With all of this, the Scrum Master responsibilities are quite difficult to master. The Scrum Master must prioritize the most important work to be done, possibly using a list much like the Product backlog. If the Scrum Master is working with two teams he will at some point have to decide which team to work with for a given problem. Which team is more important? If he chooses another team, won’t the other team feel left out and unprotected? One of the most important duties of a Scrum Master is to remove obstacles as the team identifies them in a timely manner. This responsibility is extremely difficult in some ways since many obstacles have cultural or organizational issues at their root. For a Scrum team to be effective, it needs a Scrum Master who is full-time. One way to imagine this question is by comparison to a sports team. If the team is a bunch of kids doing the sport for recreational reasons, then its perfectly legitimate to have the coach also working with other kids teams. Not much is on the line. On the other hand, if the team is a professional, world-class team, you would never accept a coach who also wanted to work with another world-class team. The time, the conflict of interest would not allow such an arrangement. Do you want world-class, high performance Scrum Teams? The Scrum Master should only work with one Scrum Team.

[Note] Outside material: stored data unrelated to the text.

-- ==== Sys2Proof/Machine/Ops.lean ====
section
/-! DEFINITION. The named operations over memory and registers: the frame buffer, the micro-operations LineWrite, Tx and
Hold, and the primitives and helpers of the Bus Transaction Layer. The block takes no exception and has no return from one
(60_exceptions.md R207, R208), so there is no operation for either. -/

namespace Sys2Proof.Machine

/-! ## The frame buffer as sparse memory -/

/-- The first listed byte at an address. -/
def Mem.lookup : List Host.Cell → Nat → Option Byte
  | [], _ => none
  | (k, v) :: m, a => if k = a then some v else Mem.lookup m a

/-- The byte at an address; an unlisted one reads as `init`. -/
def Mem.read (init : Nat → Byte) (m : List Host.Cell) (a : Nat) : Byte :=
  (Mem.lookup m a).getD (init a)

/-- Put a byte where the rising order wants it, over the one already there. -/
def Mem.insert : List Host.Cell → Nat → Byte → List Host.Cell
  | [], a, b => [(a, b)]
  | (k, v) :: m, a, b =>
    if a < k then (a, b) :: (k, v) :: m
    else if a = k then (a, b) :: m
    else (k, v) :: Mem.insert m a b

/-- Remove an address. -/
def Mem.erase (m : List Host.Cell) (a : Nat) : List Host.Cell :=
  m.filter (fun c => c.1 != a)

/-- Write one byte and keep the canonical form. -/
def Mem.write (init : Nat → Byte) (m : List Host.Cell) (a : Nat) (b : Byte) : List Host.Cell :=
  if b = init a then Mem.erase m a else Mem.insert m a b

/-- The canonical form: addresses of the buffer, strictly rising, no entry equal to what an unlisted address reads as. -/
def Mem.wf (init : Nat → Byte) : List Host.Cell → Bool
  | [] => true
  | (k, v) :: m =>
    decide (k < Config.fbSize) && decide (v ≠ init k) && m.all (fun c => decide (k < c.1)) && Mem.wf init m

/-- FB_INIT at an address (10_state.md R30): what a byte nothing has written reads as. A list shorter than the buffer
reads as 0 beyond its end (log entry 3). -/
def Params.fbInitAt (p : Params) (a : Nat) : Byte := p.fbInit.getD a 0

/-- `FB[a]`. -/
def State.fbRead (s : State) (a : Nat) : Byte :=
  Mem.read (Params.fbInitAt s.par) s.fb a

/-- `FB[a] <- b`. -/
def State.fbPut (s : State) (a : Nat) (b : Byte) : State :=
  { s with fb := Mem.write (Params.fbInitAt s.par) s.fb a b }

/-- The frame buffer is in canonical form. -/
def State.fbWf (s : State) : Bool := Mem.wf (Params.fbInitAt s.par) s.fb

/-- `MemRead(a, n)` (00_scope.md section 7): `n` bytes in ascending address order. -/
def State.memRead (s : State) (a n : Nat) : List Byte :=
  (List.range n).map (fun i => s.fbRead (a + i))

/-- `MemWrite(a, n, vs)` (00_scope.md section 7): `FB[a+i] <- vs[i]`. -/
def State.memWrite (s : State) (a : Nat) : List Byte → State
  | [] => s
  | v :: vs => State.memWrite (s.fbPut a v) (a + 1) vs

/-- All of FB: `MemRead(0, FB_SIZE)`. -/
def State.fbBytes (s : State) : List Byte := s.memRead 0 Config.fbSize

/-! ## Hard-wired registers (10_state.md R24, R28) -/

/-- `XS`, read in any state. -/
def State.xs (_ : State) : Half := Config.xs
/-- `XE`, read in any state. -/
def State.xe (_ : State) : Half := Config.xe
/-- `YS`, read in any state. -/
def State.ys (_ : State) : Half := Config.ys
/-- `YE`, read in any state. -/
def State.ye (_ : State) : Half := Config.ye
/-- `WIDTH`, read in any state. -/
def State.width (_ : State) : Nat := Config.width
/-- `HEIGHT`, read in any state. -/
def State.height (_ : State) : Nat := Config.height
/-- `DEPTH`, read in any state. -/
def State.depth (_ : State) : Nat := Config.depth

/-- The register of a line. -/
def State.line (s : State) : Line → Level
  | .cs => s.cs
  | .dc => s.dc
  | .rst => s.rst

/-- The event of a line write. -/
def Line.event : Line → Level → Event
  | .cs, v => .cs v
  | .dc, v => .dc v
  | .rst, v => .rst v

/-! ## Micro-operations -/

/-- `emit(e)` (00_scope.md section 7). -/
def State.emit (s : State) (e : Event) : State := { s with trace := s.trace ++ [e] }

/-- `LineWrite(L, v)` (40_bus_transactions.md R120). -/
def State.lineWrite (s : State) (L : Line) (v : Level) : State :=
  match L with
  | .cs => State.emit { s with cs := v } (.cs v)
  | .dc => State.emit { s with dc := v } (.dc v)
  | .rst => State.emit { s with rst := v } (.rst v)

/-- `Tx(b)` (40_bus_transactions.md R121). -/
def State.tx (s : State) (b : Byte) : State := State.emit { s with txb := b } (.tx b)

/-- The duration of the next hold: at least its bound, otherwise free (40_bus_transactions.md R122; log entry 10). -/
def holdTime (bound draw : Nat) : Nat := bound + Config.holdExtra draw

/-- `Hold(T)` (40_bus_transactions.md R122). -/
def State.hold (s : State) (bound : Nat) : State :=
  State.emit { s with draws := s.draws + 1 } (.wait (holdTime bound s.draws))

/-! ## The Bus Transaction Layer -/

/-- `SEND_COMMAND(c)`: the five steps of 40_bus_transactions.md R124. -/
def State.sendCommand (s : State) (c : Byte) : State :=
  ((((s.lineWrite .cs high).lineWrite .dc low).lineWrite .cs low).tx c).lineWrite .cs high

/-- `Tx` for each byte of a list, in order. -/
def State.txAll (s : State) (bs : List Byte) : State := bs.foldl State.tx s

/-- `SEND_DATA(bs)`: the five steps of 40_bus_transactions.md R125. -/
def State.sendData (s : State) (bs : List Byte) : State :=
  ((((s.lineWrite .cs high).lineWrite .dc high).lineWrite .cs low).txAll bs).lineWrite .cs high

/-- `SendArgs(ds)` (40_bus_transactions.md R128). -/
def State.sendArgs (s : State) (ds : List Byte) : State :=
  if ds = [] then s
  else match s.par.argFraming with
    | .perEntry => s.sendData ds
    | .perByte => ds.foldl (fun t d => t.sendData [d]) s

/-- `SendCmdWithArgs(c, ds)` (40_bus_transactions.md R127). -/
def State.sendCmdWithArgs (s : State) (c : Byte) (ds : List Byte) : State :=
  (s.sendCommand c).sendArgs ds

/-! ## Admission (60_exceptions.md R203, R206) -/

/-- Every operation but CONSTRUCT and a concurrent FB_WRITE: refused while an operation is in progress, then refused
while no driver exists. -/
def State.gate (s : State) (k : Host.Outcome State Fault Refusal) : Host.Outcome State Fault Refusal :=
  if s.busy = true then .refused .busy
  else if s.life = .unpowered then .refused .notConstructed
  else k

end Sys2Proof.Machine
end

Make sure the Scrum Team has five or more members in total so that the work of the Scrum Master is leveraged appropriately. If the Scrum Team is less than five people, then we strongly recommend considering an alternative Agile method such as OpenAgile or Crystal Clear. Since focus is so important, it is actually better for a Scrum Master to be “part time” but only part of a single Scrum team. The Scrum Master who is helping multiple teams then chooses one and may start to do some of the other tasks of the team in addition to Scrum Master related activities. By having membership on a single team, the Scrum Master is then much more focused and the potential conflicts of interest are eliminated. Of course, the other teams which are “abandoned” by this change of focus need to have their own Scrum Masters who, presumably, will also be part time. For example, if Mary is the Scrum Master for Team A and Team B, she may choose to focus on Team A. Mary also gives up being a full-time Scrum Master and participates in executing the tasks the team does during a Sprint. Team B then also nominates a person from within, Tom, who becomes the Scrum Master for that team while still maintaining some of his other Team Member duties. Two part time Scrum Masters each a member of only one team is far superior to a single Scrum Master split between two teams.

An alternative approach to accomplishing this rule is to acknowledge that a person working with more than one team, by definition, cannot be a Scrum Master, therefore, the teams in question do not currently have a Scrum Master. By thinking about the problem in this way, it may free up the organization to consider people who are actually members of just a single team as the person to be the Scrum Master.

Another less common approach to having a Scrum Master who only works with one team is to have the members of the Scrum team rotate the duties of the Scrum Master. This approach can be particularly effective if the organization is not certain who should be the Scrum Master. This rotation can be temporary or permanent, but the end result is that the critical focus of membership on a single team is maintained.